The following steps invoke no direct Rec-GGDEF communication, but only an unrestricted rotation of the GGDEF domains around the inter-domain hinges. With the Rec stalk in its activated constellation, the hinges are positioned such that the GGDEF domains can attain (4) a constellation as in DgcR’* (Fig. 7e) and, finally, assemble to form (5) the catalytically competent constellation Michaelis–Menten complex (Fig. 7f). An animation of the entire structural transition from native to competent DgcR is shown in Supplementary Movies 1 and 2. Noteworthy, the two GGDEF domains most likely won’t be able to attain the productive arrangement when the Rec dimer is in the native form, since the distance between the inter-domain hinges is changed considerably upon activation/deactivation (Fig. 6b).

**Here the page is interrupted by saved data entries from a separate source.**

-- ==== Sys2Proof/Machine/Core.lean ====
section
/-!
DEFINITION. The machine behind the host's interface (Host/Core.lean).
-/

def Sys2Proof.core : Host.Core :=
  { State := Sys2Proof.Machine.State, Fault := Sys2Proof.Machine.Fault, Refusal := Sys2Proof.Machine.Refusal,
    step := Sys2Proof.Machine.step, reset := Sys2Proof.Machine.State.reset }
end

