/-! Single steps from spec/95_test_vectors.md; the vector is named in each test. -/

/-- A1: wrap FF + 01. -/
theorem test_aAddm_wraps :
    see 0x40 (step (running cfgA 0 0 [(0, 0x0A), (1, 0x01), (3, 0x40), (4, 0xFF), (0x40, 0xFF)])) =
      some (4, 0, 0x00, .running) := by decide
/-- A8: adds to its own `imm`, using the old one. -/
theorem test_aAddm_own_operand :
    see 1 (step (running cfgA 0 0 [(0, 0x0A), (1, 0x05), (3, 0x01), (4, 0xFF)])) = some (4, 0, 0x0A, .running) := by
  decide
/-- A11: wrap 00 - 01. -/
theorem test_aSubm_wraps :
    see 0x40 (step (running cfgA 0 0 [(0, 0x13), (1, 0x01), (3, 0x40), (4, 0xFF)])) = some (4, 0, 0xFF, .running) := by
  decide
/-- A13: address 1024, the value is dropped. -/
theorem test_aSubm_out_of_range :
    (after (step (running cfgA 0 0 [(0, 0x13), (1, 0x07), (2, 0x04), (4, 0xFF)]))).map (fun t => (t.pc, t.mem)) =
      some (4, [(0, 0x13), (1, 0x07), (2, 0x04), (4, 0xFF)]) := by decide
/-- A20. -/
theorem test_aJmp : see 0 (step (running cfgA 0 0 [(0, 0x16), (2, 0x08), (8, 0xFF)])) = some (8, 0, 0x16, .running) := by
  decide
/-- A25: the low address byte lies beyond the end. -/
theorem test_aJmp_at_end : see 0 (step (running cfgA 1022 0 [(1022, 0x16), (1023, 0x03)])) = some (0x300, 0, 0, .running) := by
  decide
/-- S5: from 10 to 8. -/
theorem test_aBra_back : see 0 (step (running cfgA 10 0 [(10, 0x17), (11, 0xFE)])) = some (8, 0, 0, .running) := by decide
/-- A31: offset -128 at 0. -/
theorem test_aBra_negative : see 0 (step (running cfgA 0 0 [(0, 0x17), (1, 0x80)])) = some (-128, 0, 0x17, .running) := by
  decide
/-- L9: the halt stays at its own byte. -/
theorem test_aHlt :
    (after (step (running cfgA 0 0 [(0, 0xFF)]))).map (fun t => (t.pc, t.phase, t.outputs)) =
      some (0, .idle, [.signal .halted]) := by decide
/-- B1. -/
theorem test_bLdi : see 0 (step (running cfgB 0x400 0 [(0x400, 0x50), (0x401, 0xAB)])) = some (0x402, 0xAB, 0, .running) := by
  decide
/-- B11: the immediate lies beyond the end. -/
theorem test_bLdi_at_end : see 0 (step (running cfgB 1535 0x55 [(1535, 0x50)])) = some (1537, 0, 0, .running) := by decide
/-- B21: the last video cell, one redraw. -/
theorem test_bStw_video :
    (after (step (running cfgB 0x400 0x41 [(0x400, 0x51), (0x401, 0x03), (0x402, 0xE7)]))).map
      (fun t => (t.pc, memRead 999 t, (redrawsOf t.outputs).length)) = some (0x403, 0x41, 1) := by decide
/-- B22: the first cell outside, no redraw. -/
theorem test_bStw_plain :
    (after (step (running cfgB 0x400 0x41 [(0x400, 0x51), (0x401, 0x03), (0x402, 0xE8)]))).map
      (fun t => (t.pc, memRead 1000 t, t.outputs)) = some (0x403, 0x41, []) := by decide
/-- B3. -/
theorem test_bAddi_wraps : see 0 (step (running cfgB 0x400 0xFF [(0x400, 0x5A), (0x401, 0x01)])) =
    some (0x402, 0x00, 0, .running) := by decide
/-- B12: the immediate lies beyond the end. -/
theorem test_bAddi_at_end : see 0 (step (running cfgB 1535 0x55 [(1535, 0x5A)])) = some (1537, 0x55, 0, .running) := by
  decide
/-- B6. -/
theorem test_bSubi : see 0 (step (running cfgB 0x400 0x0A [(0x400, 0x5B), (0x401, 0x03)])) =
    some (0x402, 0x07, 0, .running) := by decide
/-- B7. -/
theorem test_bSubi_wraps : see 0 (step (running cfgB 0x400 0x00 [(0x400, 0x5B), (0x401, 0x01)])) =
    some (0x402, 0xFF, 0, .running) := by decide
/-- B40. -/
theorem test_bJmp : see 0 (step (running cfgB 0x400 0 [(0x400, 0x6E), (0x401, 0x04), (0x402, 0x10)])) =
    some (0x410, 0, 0, .running) := by decide
/-- B41: the target is not checked. -/
theorem test_bJmp_out : see 0 (step (running cfgB 0x400 0 [(0x400, 0x6E), (0x401, 0x06)])) = some (1536, 0, 0, .running) := by
  decide
/-- B44: taken, legacy. -/
theorem test_bBeq_taken :
    (after (step (running cfgB 0x402 7 [(0x402, 0x70), (0x403, 7), (0x404, 0x04), (0x405, 0x10)]))).map
      (fun t => (t.pc, t.w, t.phase, t.outputs)) = some (0x410, 7, .idle, [.signal .invalidOpcode]) := by decide
/-- B46 and B47: not taken; legacy ends the run, fixed goes on. -/
theorem test_bBeq_not_taken :
    see 0 (step (running cfgB 0x402 7 [(0x402, 0x70), (0x403, 8), (0x404, 0x04), (0x405, 0x10)])) =
        some (0x406, 7, 0, .idle) ∧
      see 0 (step (running cfgFixed 0x402 7 [(0x402, 0x70), (0x403, 8), (0x404, 0x04), (0x405, 0x10)])) =
        some (0x406, 7, 0, .running) := by decide
/-- S6, its last step. -/
theorem test_bHlt :
    (after (step (running cfgB 4 0x0A [(0, 0x50), (4, 0xFF)]))).map (fun t => (t.pc, t.w, t.outputs)) =
      some (4, 0x0A, [.signal .halted]) := by decide
/-- L1: cleared memory is the invalid opcode 0. -/
theorem test_invalid_zero :
    (after (step (running cfgA 0 0 []))).map (fun t => (t.pc, t.outputs)) = some (0, [.signal .invalidOpcode]) := by decide
/-- L3, L7: past the end. -/
theorem test_out_of_bounds :
    (after (step (running cfgA 1024 0 []))).map (fun t => (t.pc, t.outputs)) = some (1024, [.signal .outOfBounds]) ∧
      (after (step (running cfgB 1536 0 []))).map (fun t => (t.pc, t.outputs)) = some (1536, [.signal .outOfBounds]) := by
  decide
/-- L4, L8: the last cell is in bounds. -/
theorem test_last_cell_in_bounds :
    (after (step (running cfgA 1023 0 []))).map (fun t => t.outputs) = some [.signal .invalidOpcode] ∧
      (after (step (running cfgB 1535 0 []))).map (fun t => t.outputs) = some [.signal .invalidOpcode] := by decide
/-- L5: a negative `pc` is an invalid opcode. -/
theorem test_negative_pc :
    (after (step (running cfgA (-1) 0 []))).map (fun t => (t.pc, t.outputs)) = some (-1, [.signal .invalidOpcode]) := by
  decide
/-- L12. -/
theorem test_peek_outside :
    (after (step (asked cfgA [.peek 1024]))).map (fun t => t.outputs) = some [.peeked 0] := by decide
/-- L15, at a lower address: one redraw, whose snapshot is taken after the write. -/
theorem test_poke_snapshot :
    (after (step { asked cfgB [.poke 5 0x42] with mem := [(0, 0x41)] })).map
      (fun t => (redrawsOf t.outputs).map fun s => (s[0]?, s[4]?, s[5]?)) =
      some [(some 0x41, some 0x00, some 0x42)] := by decide
/-- L15: the last video cell redraws. -/
theorem test_poke_last_video :
    (after (step (asked cfgB [.poke 999 0x42]))).map (fun t => (t.mem, (redrawsOf t.outputs).length)) =
      some ([(999, 0x42)], 1) := by decide
/-- L15: no redraw at 1000, 1536 and -1, and nothing stored outside. -/
theorem test_poke_plain :
    (after (step (asked cfgB [.poke 1000 0x43]))).map (fun t => (t.mem, t.outputs)) = some ([(1000, 0x43)], []) ∧
      (after (step (asked cfgB [.poke 1536 0x45]))).map (fun t => (t.mem, t.outputs)) = some ([], []) ∧
      (after (step (asked cfgB [.poke (-1) 0x46]))).map (fun t => (t.mem, t.outputs)) = some ([], []) := by decide
/-- L16: reset clears everything without a redraw. -/
theorem test_reset :
    (after (step { asked cfgB [.reset] with mem := [(0, 0x41), (1535, 0x44)], pc := 7, w := 9 })).map
      (fun t => (t.pc, t.w, t.mem, t.outputs)) = some (0, 0, [], []) := by decide
/-- S9: the two-line save `PC=4`, `W=10`. -/
theorem test_restore :
    (after (step (asked cfgB [.deserializeState [.pc 4, .w 10]]))).map (fun t => (t.pc, t.w, t.outputs)) =
      some (4, 10, [.restored 0]) := by decide
/-- S9: a malformed first line reports line 1. -/
theorem test_restore_malformed :
    (after (step (asked cfgB [.deserializeState [.malformed]]))).map (fun t => t.outputs) = some [.restored 1] := by decide
/-- R14: zero cells are not saved. -/
theorem test_save :
    (after (step { asked cfgA [.serializeState] with mem := [(3, 7)], pc := 5 })).map (fun t => t.outputs) =
      some [.saved [.pc 5, .cell 3 7]] := by decide
/-- P6: (r, c) = (1, 0) is byte 40; the blank of byte 0 is a space. -/
theorem test_screen :
    screenCell (Memory.slice [(0x28, 0x41)] 0 41) 1 0 = 0x41 ∧ screenCell (Memory.slice [] 0 41) 0 3 = 0x20 := by
  decide
/-- R58: the accesses of A.ADDM at 0 with address 0x40. -/
theorem test_grants :
    stepGrants (running cfgA 0 0 [(0, 0x0A), (1, 0x01), (3, 0x40)]) =
      [.opcodeFetch 0, .operandFetch 1, .operandFetch 2, .operandFetch 3, .dataRead 0x40, .dataWrite 0x40] := by decide

/-! Witnesses: for every statement with hypotheses, a state and operands that meet them, at the boundaries where it has clauses. -/

theorem reset_memory_wf : Memory.wf State.reset.mem = true := by decide

/-- A halt about to be fetched, and the state after it. -/
def atHalt : State := running cfgA 0 0 [(0, 0xFF)]

/-- A B.STW to the first and the last video cell, the first and the last plain cell, and the first address outside. -/
def atStw (hi lo : Byte) : State := running cfgB 0x400 0x41 [(0x400, 0x51), (0x401, hi), (0x402, lo)]

/-- A B.BEQ comparing with 7, on a legacy or fixed engine. -/
def atBeq (cfg : Config) (w : Byte) : State :=
  { running cfg 0x402 w [(0x402, 0x70), (0x403, 7), (0x404, 0x04), (0x405, 0x10)] with pending := [.fetchExecute none] }

/-! R58: B.STW's accesses, with the redraw below 1000 (R52) and without. -/

theorem test_grants_bStw_video : stepGrants (atStw 0x03 0xE7) =
    [.opcodeFetch 0x400, .operandFetch 0x401, .operandFetch 0x402, .dataWrite 999, .snapshotRead] := by decide
theorem test_grants_bStw_plain : stepGrants (atStw 0x03 0xE8) =
    [.opcodeFetch 0x400, .operandFetch 0x401, .operandFetch 0x402, .dataWrite 1000] := by decide

theorem running_inv {cfg : Config} {pc : Int} {mem : List Host.Cell} (h : Memory.wf mem = true)
    (hb : Memory.below cfg.variant.memSize mem = true) : (running cfg pc 0 mem).Inv :=
  ⟨h, hb, fun _ => rfl, fun _ => rfl, by simp [running], by simp [running]⟩

theorem test_witness_ResetLeavesTheResetState :
    ∃ (s : State) (a : Int), s.config.variant = .b ∧ 0 ≤ a ∧ a < memSize s ∧ a = 1535 :=
  ⟨atStw 0 0, 1535, by decide⟩
theorem test_witness_HostResetClearsTheEngine :
    ∃ (s : State) (rest : List HostOp), s.allocated = false ∧ s.phase = .idle ∧ s.pending = .reset :: rest :=
  ⟨{ State.constructed cfgB with pending := [.reset] }, [], by decide⟩
theorem test_witness_ResetTwiceIsResetOnceWithoutRedraw :
    ∃ (s : State) (rest : List HostOp), s.phase = .idle ∧ s.pending = .reset :: .reset :: rest :=
  ⟨asked cfgB [.reset, .reset], [], by decide⟩
theorem test_witness_EveryStepKeepsInvariant : ∃ s t : State, s.Inv ∧ step s = .next t :=
  ⟨atHalt, raise .halted atHalt, running_inv (by decide) (by decide), rfl⟩
theorem test_witness_RunKeepsPcInProgramRange_inside :
    ∃ s t : State, s.phase = .running ∧ step s = .next t ∧ s.PcInProgramRange ∧ t.pc = -128 :=
  ⟨running cfgA 0 0 [(0, 0x17), (1, 0x80)], _, rfl, rfl, by unfold State.PcInProgramRange; decide, by decide⟩
theorem test_witness_RunKeepsPcInProgramRange_outside :
    ∃ s t : State, s.phase = .running ∧ step s = .next t ∧ ¬ InRange s.pc s ∧ s.pc = 1024 :=
  ⟨running cfgA 1024 0 [], _, rfl, rfl, by decide, rfl⟩
theorem test_witness_ConfigurationNeverChanges : ∃ s t : State, step s = .next t ∧ s.allocated = true :=
  ⟨atHalt, raise .halted atHalt, rfl, rfl⟩
theorem test_witness_RunEndsWithExactlyOneSignal :
    (∃ s t : State, step s = .next t ∧ s.phase = .running ∧ t.phase = .running) ∧
    (∃ s t : State, step s = .next t ∧ s.phase = .running ∧ t.phase = .idle) ∧
    ∃ s t : State, step s = .next t ∧ s.phase = .idle :=
  ⟨⟨running cfgA 0 0 [(0, 0x17)], _, rfl, rfl, rfl⟩, ⟨atHalt, _, rfl, rfl, rfl⟩, ⟨asked cfgB [.poke 0 1], _, rfl, rfl⟩⟩
theorem test_witness_RunningStepAlwaysAnswers : ∃ s : State, s.phase = .running ∧ s.allocated = true := ⟨atHalt, by decide⟩
theorem test_witness_HostHasNoMoveDuringRun : ∃ s : State, s.phase = .running ∧ s.pending ≠ [] := ⟨atBeq cfgB 7, by decide⟩
theorem test_witness_OnlyVideoStoreRedrawsInRun_redraw :
    ∃ s t : State, s.phase = .running ∧ step s = .next t ∧ s.Fetches .b 0x51 ∧ operandAddr (s.pc + 1) s = 999 :=
  ⟨atStw 0x03 0xE7, _, rfl, rfl, by decide, by decide⟩
theorem test_witness_OnlyVideoStoreRedrawsInRun_none :
    ∃ s t : State, s.phase = .running ∧ step s = .next t ∧ s.Fetches .b 0x51 ∧ operandAddr (s.pc + 1) s = 1000 :=
  ⟨atStw 0x03 0xE8, _, rfl, rfl, by decide, by decide⟩
theorem test_witness_MemReadIsBoundsChecked :
    ∃ s : State, s.config.variant = .b ∧ memRead 1535 { s with mem := [(1535, 9)] } = 9 ∧
      memRead 1536 { s with mem := [(1536, 9)] } = 0 ∧ memRead (-1) s = 0 :=
  ⟨State.resetOf cfgB, by decide⟩
theorem test_witness_WriteSetsOneCellOrNothing :
    ∃ s : State, Memory.wf s.mem = true ∧ (0 ≤ (1023 : Int) ∧ (1023 : Int) < memSize s) ∧ (memSize s : Int) ≤ 1024 :=
  ⟨State.reset, by decide⟩
theorem test_witness_VideoWriteRedrawsWithSnapshot :
    (∃ (s : State) (a : Int), s.config.variant = .b ∧ 0 ≤ a ∧ a < 1000 ∧ a = 999) ∧
    ∃ (s : State) (a : Int), ¬ (s.config.variant = .b ∧ 0 ≤ a ∧ a < 1000) ∧ a = 1000 :=
  ⟨⟨atStw 0 0, 999, by decide⟩, ⟨atStw 0 0, 1000, by decide⟩⟩
theorem test_witness_StoredByteIsFetchedNext :
    ∃ s : State, Memory.wf s.mem = true ∧ s.Fetches .b 0x51 ∧ operandAddr (s.pc + 1) s = s.pc + 3 ∧ s.pc + 3 < 1536 :=
  ⟨atStw 0x04 0x03, by decide⟩
theorem test_witness_DecodeInvertsEncode : ∃ (v : Variant) (i : Instr), i.WellFormed v ∧ i = .bBeq 0xFF 0xFFFF :=
  ⟨.b, .bBeq 0xFF 0xFFFF, by decide⟩
theorem test_witness_EncodeInvertsDecode :
    ∃ (v : Variant) (bytes rest : List Byte) (i : Instr), decode v bytes = .ok (i, rest) :=
  ⟨.a, [0x17, 0xFE, 1], [1], .aBra 0xFE, by decide⟩
theorem test_witness_OpcodesOutsideTheMapAreRejected : (0x70 : Byte) ∈ opcodesOf .b ∧ (0x70 : Byte) ∉ opcodesOf .a := by
  decide
theorem test_witness_OpcodeMapsShareOnlyHalt :
    ∃ (op : Byte) (i j : Instr), decode .a [op] = .ok (i, []) ∧ decode .b [op] = .ok (j, []) :=
  ⟨0xFF, .aHlt, .bHlt, by decide⟩
/-- An engine about to fetch `op` at `pc`, with `last` in the byte after it. -/
def atEdge (cfg : Config) (pc : Nat) (op last : Byte) : State := running cfg pc 9 [(pc, op), (pc + 1, last)]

The aspect of conformational sampling and its dependence on the coiled-coil register and the dynamics of the entire enzyme has been discussed before for PadC24. Whether the asymmetric GGDEF dimer obtained for mutated PadC is of functional importance needs further studies. Although such a state would probably be compatible with our model, it is not mandatory for the proposed mechanism in which the two phosphodiester bonds could be formed quasi-simultaneously. Furthermore, we suggest that the competent GGDEF dimer would assemble autonomously due to electrostatic and steric complementarity, in particular in presence of the substrates that interact with K179 and M2 of the opposing domain (Fig. 6c), thus not requiring any direct interaction between input and output domains.

Allosteric inhibition by product mediated domain cross-linking

Allosteric product inhibition by c-di-GMP is a well-known feature of many DGCs10,12,28,29. Hereby, dimeric c-di-GMP mutually cross-links a RxxD motif (primary I-site, Ip) on one GGDEF domain with a secondary I-site (Is) on the other GGDEF domain and vice-versa. The crystal structure of DgcR obtained in presence of c-di-GMP (DgcR_inh) was determined to 3.3 Å by molecular replacement and is shown in Fig. 8a (Supplementary Table 1). There are three symmetric dimers in the asymmetric unit. Each dimer shows a Rec stalk in native conformation and the two GGDEF domains have their active sites facing outwards. Dimeric c-di-GMP is cross-linking the domains by interacting with the R206xxD209 motif of one subunit and R163* from α0’ of the other subunit (Fig. 8b). Owing to symmetry, there are two isologous cross-links within the DGC dimer. Comparison with the PleD/c-di-GMP complex12 (Fig. 8c) shows very similar binding, but with PleD providing an additional arginine (R390) to the Ip-site. The DgcR equivalent (R237) is too distant to interact, but this may happen with the Rec stalk in the activated conformation. Arginines 163* (DgcR) and R313* (PleD) fulfil the same role in c-di-GMP binding, but are not homologous on the sequence level. Indeed, it has been noted earlier that among GGDEF sequences (Paul et al. 2007) arginines are enriched at either position. The unique c-di-GMP stabilised GGDEF arrangement that differs drastically from DgcR’ (Fig. 1b) again demonstrates the large flexibility provided by the inter-domain hinge.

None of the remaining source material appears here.